Suddenly it’s the end of the month again, and I’m asking the same question: how did we get here so fast? Rent is due, life is still charging, and I feel like I’ve been standing still the whole time.

This never happened to me before. I was always in motion. Not organized, not prepared, not even secure — but moving. There was always something happening, something pushing me forward, even if I didn’t know where I was going. Now I’m not moving at all, and that stillness isn’t peaceful the way people describe it. It’s heavy. It sits on you. It makes everything louder inside your head.

I’m living off my savings now, aware of every dollar leaving in a way I never was before, because I know it’s not being replaced. But that’s not even the part that hurts most. What hurts is the distance between what I know I can do and what I am actually doing. I know I have the ability to change this. I know I can move, decide, act. And still, I don’t. So what is that? Fear? Exhaustion? Shock? I don’t even have a clean answer.

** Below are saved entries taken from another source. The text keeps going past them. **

/-- 15 R390, 08 R194, R208: ST whose address resolves to a resident page of a die, for a context that is not speculative. On a page that the
first-level cache does not hold it writes its register's low bytes at that physical address and no other byte; on a WB page whose line the
cache holds it writes no byte at any home. F of every word stays, and no register, tile, page of the accumulators or queue changes. `s1` is
the state that the translation of the address leaves; where the register is the head of q4 or of q6, an acquire comes before it (06 R145, 09 R240;
log 21), which sends dirty lines home; where it is of neither no byte of a die has changed before `s1` but by the translation. A task that an ORDERED
command launched notes the line it writes. -/
def Obligations.StoreFrame : Prop :=
  ∀ (s s1 t : State) (x h pa ca : Nat) (ce ing : Bool) (b : SCode) (ab : AReg) (sz : BitVec 2) (off : BitVec 12),
    let c := s.turn
    let o := ctxOf s c x
    let u := ctxOf t c x
    let i := Instr.st b ab sz off
    let va : Word := addrOf s x ab + off.signExtend 64 * BitVec.ofNat 64 (2 ^ sz.toNat)
    let n := 2 ^ sz.toNat
    let bs := leBytes n (operand s x b).toNat
    Ready s x i → va.toNat % n = 0 →
    resolve (slotState s x i) (clusterOfCore c) o.asid va.toNat n ⟨false, true, false, true⟩ = (s1, .ok (.home h pa ca ce ing false)) →
    exec i s = .next t →
      (slotState s x i).dies = (if acquires s x i then (dropAllClean s c).dies else s.dies) ∧
      (ca ≠ 0 → (∀ j, j < n → memGet (dieOf t h).mem (pa + j) = bs.getD j 0) ∧
        ∀ d a, (d ≠ h ∨ a < pa ∨ pa + n ≤ a) → memGet (dieOf t d).mem a = memGet (dieOf s1 d).mem a) ∧
      (ca = 0 → (l1Find (coreOf s1 (l1Core s1 c)).l1 o.asid (va.toNat / 64)).isSome = true →
        ∀ d a, memGet (dieOf t d).mem a = memGet (dieOf s1 d).mem a) ∧
      (ca ≠ 0 → ∀ d a, fullBit (dieOf t d) a = fullBit (dieOf s1 d) a) ∧
      t.mod = { s1.mod with asker := s.mod.asker, taken := s.mod.taken, want := s.mod.want } ∧
      (ca ≠ 0 → SameCore (coreOf s1 c) (coreOf t c) ∧ ∀ e, (coreOf t e).l1 = (coreOf s1 e).l1 ∧ (e ≠ c → coreOf t e = coreOf s1 e)) ∧
      SameCtx { o with direct := u.direct } u ∧ ((∀ d cid j, o.launch ≠ .ordered d cid j) → u.direct = o.direct) ∧
      u.s = o.s ∧ u.a = o.a ∧ u.p = o.p ∧ u.stat = o.stat ∧ u.srs = o.srs ∧
      (innermost o = none → u.lsCnt = o.lsCnt ∧ u.lsBody = o.lsBody)

/-- 00 R4, 08 R207, R213: what is written to memory is read back, no other byte changes, and the canonical form stays; numbers stand in
little-endian order. -/
def Obligations.MemoryReadsBack : Prop :=
  ∀ (m : Memory) (a q n : Nat) (bs : List Byte) (s : State) (d e : Nat) (v : Nat),
    (a ≤ q → q < a + bs.length → memGet (memWrite m a bs) q = bs.getD (q - a) 0) ∧
    (q < a ∨ a + bs.length ≤ q → memGet (memWrite m a bs) q = memGet m q) ∧
    (Memory.wf m → Memory.wf (memWrite m a bs)) ∧
    leNat (leBytes n v) = v % 2 ^ (8 * n) ∧ (leBytes n v).length = n ∧
    physRead (physWrite s d a bs) d a bs.length = bs ∧
    (d ≠ e → physRead (physWrite s d a bs) e q n = physRead s e q n) ∧
    (q + n ≤ a ∨ a + bs.length ≤ q → physRead (physWrite s d a bs) d q n = physRead s d q n)

/-! ### Reset and power -/

/-- 01 R37, R38, R40, 02 R43, R55, 03 R60, 04 R101, 08 R207, R210, 11 R285, R292, 12 R309, 17 R460: what reset leaves, where the spec says it. -/
def Obligations.ResetState : Prop :=
  let s := State.reset
  s.mod.modId = 0 ∧ s.mod.portb = 0 ∧ s.mod.cap = 2800 ∧ s.mod.throt = false ∧ s.mod.ccerr = 0 ∧ s.mod.dropw = 0 ∧
  s.mod.sec.debug = 0 ∧ s.mod.sec.bootf = false ∧ s.mod.sec.measBoot = 0 ∧ s.mod.sec.measRun = 0 ∧
  (∀ n, linkOf s n = {}) ∧
  (∀ d, (dieOf s d).beat = 0 ∧ (∀ a, memGet (dieOf s d).mem a = 0 ∧ fullBit (dieOf s d) a = false ∧ waitBit (dieOf s d) a = false) ∧
    (∀ n, streamOf s d n = {}) ∧ (dieOf s d).cmds = [] ∧ (dieOf s d).gated = 0) ∧
  (∀ c, (coreOf s c).spadUnits = 6 ∧ (coreOf s c).retired = false ∧ (coreOf s c).q4 = [] ∧ (coreOf s c).q5 = [] ∧ (coreOf s c).q7 = []) ∧
  (∀ c x, let t := ctxOf s c x
    t.fmt = 0 ∧ t.shp = 0 ∧ t.rmode = 0 ∧ t.srs = 1 ∧ t.amx = 0 ∧ t.feb = 64 ∧ t.stat = 0 ∧ t.mx.k = 0xF0000 ∧ t.mx.acc = 0x6D400000 ∧
    cpReg t 0 = 1 ∧ cpReg t 0x30 = 1 ∧ cpReg t 0x33 = 3) ∧ State.memWf s

/-- 04 R99: a module in S5 with no boot due stays there: no step changes its state, its dies or its cores, and again no boot is due. -/
def Obligations.PoweredOffRests : Prop :=
  let off := fun (s : State) => s.mod.power = 5 ∧ ∀ d ∈ s.agenda, d.step ≠ .boot
  (∀ s t, off s → step s = .next t → off t ∧ t.mod = s.mod ∧ t.dies = s.dies ∧ t.cores = s.cores ∧ t.agenda = s.agenda) ∧
  (∀ s, off s → ∃ t, step s = .next t)
end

The only place I still feel movement is in my writing. That’s the only place where something happens, where I exist without questioning every step. Everything else feels delayed, like I postponed my own life without realizing it, and now I’m trying to catch up with something that doesn’t even have a clear shape.

I look for ways out — grants, tools, anything that can help me make this real, make it right, give it a chance to be seen. Because I want to be read, not just write. I know that one day someone will find this, read it, and understand it in a way that feels almost too late for me. But that day is not today, and today is the one I have to live through.

What makes this harder is that I’ve never done this alone before. There was always someone, even if it wasn’t the right someone. A voice, a presence, a distraction — something to break the silence. Now there is nothing. Just me and these four walls, and a quiet that doesn’t comfort — it isolates.

And then there’s this thought that keeps coming back, the one I didn’t expect: I never imagined being this old and still here, still trying to figure things out from the beginning. He left at 57, and for some reason I always thought I would go first. But I didn’t. So now I’m here, still here, and I don’t even know what this is supposed to be.

I stepped away from the noise thinking I was choosing something better, something calmer, something that would make sense later. Now I don’t even understand what I chose, or why it feels like I traded movement for something I don’t know how to live inside.

So what is this, really? A pause? A mistake? A transition? I don’t know. I just know I thought I had time.